Simpson-Dent warned that investors could be stuck with “a mandate you have not chosen, a manager with no experience in Edinburgh Worldwide’s specialist area, a loss of independence and a loss of the strict governance and safeguards for regular shareholders at the United Kingdom”.

He added: ‘Simply put, I don’t think they are the right people to represent you as shareholders.

‘On a personal level, I am deeply concerned about Saba’s proposals.

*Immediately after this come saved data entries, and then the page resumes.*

-- ==== Sys2Proof/Machine/SafetyUnit.lean ====
section
/-!
DEFINITION. The safety unit (spec/11 R314 to R340): two channels that filter, evaluate, compare and switch, the parameter set and the
unit commands. On a variant without the unit none of these events has an effect (R4).
-/
namespace Sys2Proof.Machine

/-! ### The applied set and the functions -/

/-- Word of the applied set at its offset less 0x1000. -/
def State.sfp (s : State) (o : Nat) : W := FMap.get (fun _ => 0) s.sfSet o
/-- Function `f` as channel `ch` (0 A, 1 B) sees it. -/
def State.sfc (s : State) (f ch : Nat) : SfChan := FMap.get (fun _ => SfChan.zero) s.sf (2 * f + ch)
/-- Set function `f` of channel `ch`. -/
def State.setSfc (s : State) (f ch : Nat) (c : SfChan) : State :=
  { s with sf := FMap.set (fun _ => SfChan.zero) s.sf (2 * f + ch) c }
/-- Output `n`. -/
def State.sqr (s : State) (n : Nat) : Sq := FMap.get (fun _ => Sq.zero) s.sq n
/-- Set output `n`. -/
def State.setSq (s : State) (n : Nat) (q : Sq) : State := { s with sq := FMap.set (fun _ => Sq.zero) s.sq n q }
/-- The numbers of the functions. -/
def sfAll : List Nat := List.range 16
/-- The numbers of the outputs. -/
def sqAll : List Nat := List.range 8

/-- `SFP_CFG.TYPE`. -/
def sfType (cfg : W) : Nat := fld cfg 31 28
/-- Inputs that a type uses (table "Function types"). -/
def sfInputs (ty : Nat) : Nat := if ty = 1 ∨ ty = 2 ∨ ty = 5 then 2 else if ty = 3 ∨ ty = 4 then 4 else 0
/-- The inputs of a type as a mask. -/
def sfMask (ty : Nat) : BitVec 4 := BitVec.ofNat 4 (2 ^ sfInputs ty - 1)
/-- The healthy levels of CH0 to CH3. -/
def sfHealthy (cfg : W) : BitVec 4 :=
  if (sfType cfg = 2 ∨ sfType cfg = 3) ∧ bitAt cfg 23 then 0b1101 &&& sfMask (sfType cfg) else sfMask (sfType cfg)
/-- Channel number of CHi. -/
def sfCh (inw : W) (i : Nat) : Nat := fld inw (8 * i + 4) (8 * i)
/-- Whether CHi is fed, and by which test-pulse output. -/
def sfFeed (tp : W) (i : Nat) : Option Nat := if bitAt tp (4 * i + 3) then some (fld tp (4 * i + 1) (4 * i)) else none
/-- Whether function `f` of the applied set is used. -/
def State.sfUsed (s : State) (f : Nat) : Bool := decide (sfType (s.sfp (0x20 * f)) ≠ 0)
/-- The levels of CH0 to CH3 in a word of channel samples. -/
def sfBits (inw w : W) : BitVec 4 :=
  BitVec.ofNat 4 ((bitAt w (sfCh inw 0)).toNat + 2 * (bitAt w (sfCh inw 1)).toNat + 4 * (bitAt w (sfCh inw 2)).toNat
    + 8 * (bitAt w (sfCh inw 3)).toNat)

/-! ### Filters (R315) -/

/-- One sample of CHi: a level that differs for `n` samples becomes the filtered level. -/
def SfChan.sampleOne (n : Nat) (b : BitVec 4) (c : SfChan) (i : Nat) : SfChan :=
  if b.getLsbD i = c.lvl.getLsbD i then { c with run := c.run.set i 0 }
  else if n ≤ c.run.getD i 0 + 1 then { c with run := c.run.set i 0, lvl := c.lvl ^^^ (BitVec.ofNat 4 (2 ^ i)) }
  else { c with run := c.run.set i (c.run.getD i 0 + 1) }
/-- One sample of every input of a function. -/
def SfChan.sample (cfg inw : W) (c : SfChan) (w : W) : SfChan :=
  let c0 := if c.run.length = 4 then c else { c with run := [0, 0, 0, 0] }
  (List.range (sfInputs (sfType cfg))).foldl (SfChan.sampleOne (10 * fld cfg 15 8) (sfBits inw w)) c0

/-! ### Test pulses (R320) -/

/-- One check of CHi at a pulse of test-pulse output `t`: `last` its last sample, `around` the samples beside the pulse. -/
def SfChan.pulseOne (cfg inw tp : W) (t : Nat) (last around : W) (c : SfChan) (i : Nat) : SfChan :=
  let k := 4 * i + t
  match sfFeed tp i with
  | none => c
  | some u =>
    if (sfHealthy cfg).getLsbD i = false then c
    else
      let bad := if u = t then bitAt last (sfCh inw i) && c.lvl.getLsbD i
                 else !bitAt last (sfCh inw i) && bitAt around (sfCh inw i)
      { c with cs := c.cs.set k (if bad then min (c.cs.getD k 0 + 1) 2 else 0) }
/-- The checks at one pulse. -/
def SfChan.pulse (cfg inw tp : W) (t : Nat) (last around : W) (c : SfChan) : SfChan :=
  let c0 := if c.cs.length = 16 then c else { c with cs := List.replicate 16 0 }
  (List.range (sfInputs (sfType cfg))).foldl (SfChan.pulseOne cfg inw tp t last around) c0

Investment trusts are extremely democratic by definition; Saba’s proposals are not.

“Saba’s open land grab for its own purpose exploits our long-standing retail shareholder base, who typically do not vote.”

Edinburgh Worldwide, which invests in a portfolio of public and private assets, will face its Saba vote on February 14.

The fund managed by Baillie Gifford, which currently has a discount to NAV of around 4.9 per cent, has returned 31.7 per cent over the past 12 months and 138 per cent over the past 10 years.

However, it has lost 21 and 7.6 percent in three and five years, respectively, according to the Association of Investment Companies.

Co-directors Douglas Brodie, Luke Ward and Svetlana Viteva wrote in an open letter on Monday that performance had been disproportionately affected by the global pandemic and the resulting rise in inflation and interest rates.

“Our deliberate and structural tilt toward immature companies that are built for the future was deeply out of sync with a stock market that craved short-term cash flows and predictability,” they said.

Management acknowledged “some errors in execution” and noted “how frustrating the last three years of poor results have been for shareholders.”

They said: ‘We have learned important lessons and, over the past year, we have sought to apply them to our investment and portfolio management processes, with the crucial challenge and support of the Board.

‘As such, we have enhanced our ability to patiently support management teams while holding them accountable for strong execution.

‘The performance of recent investments has stabilized. We believe 2024 will be a major turning point for EWIT. Combined with our enduring enthusiasm for our mission, we are energized by the sense that we are entering a new period of returns.’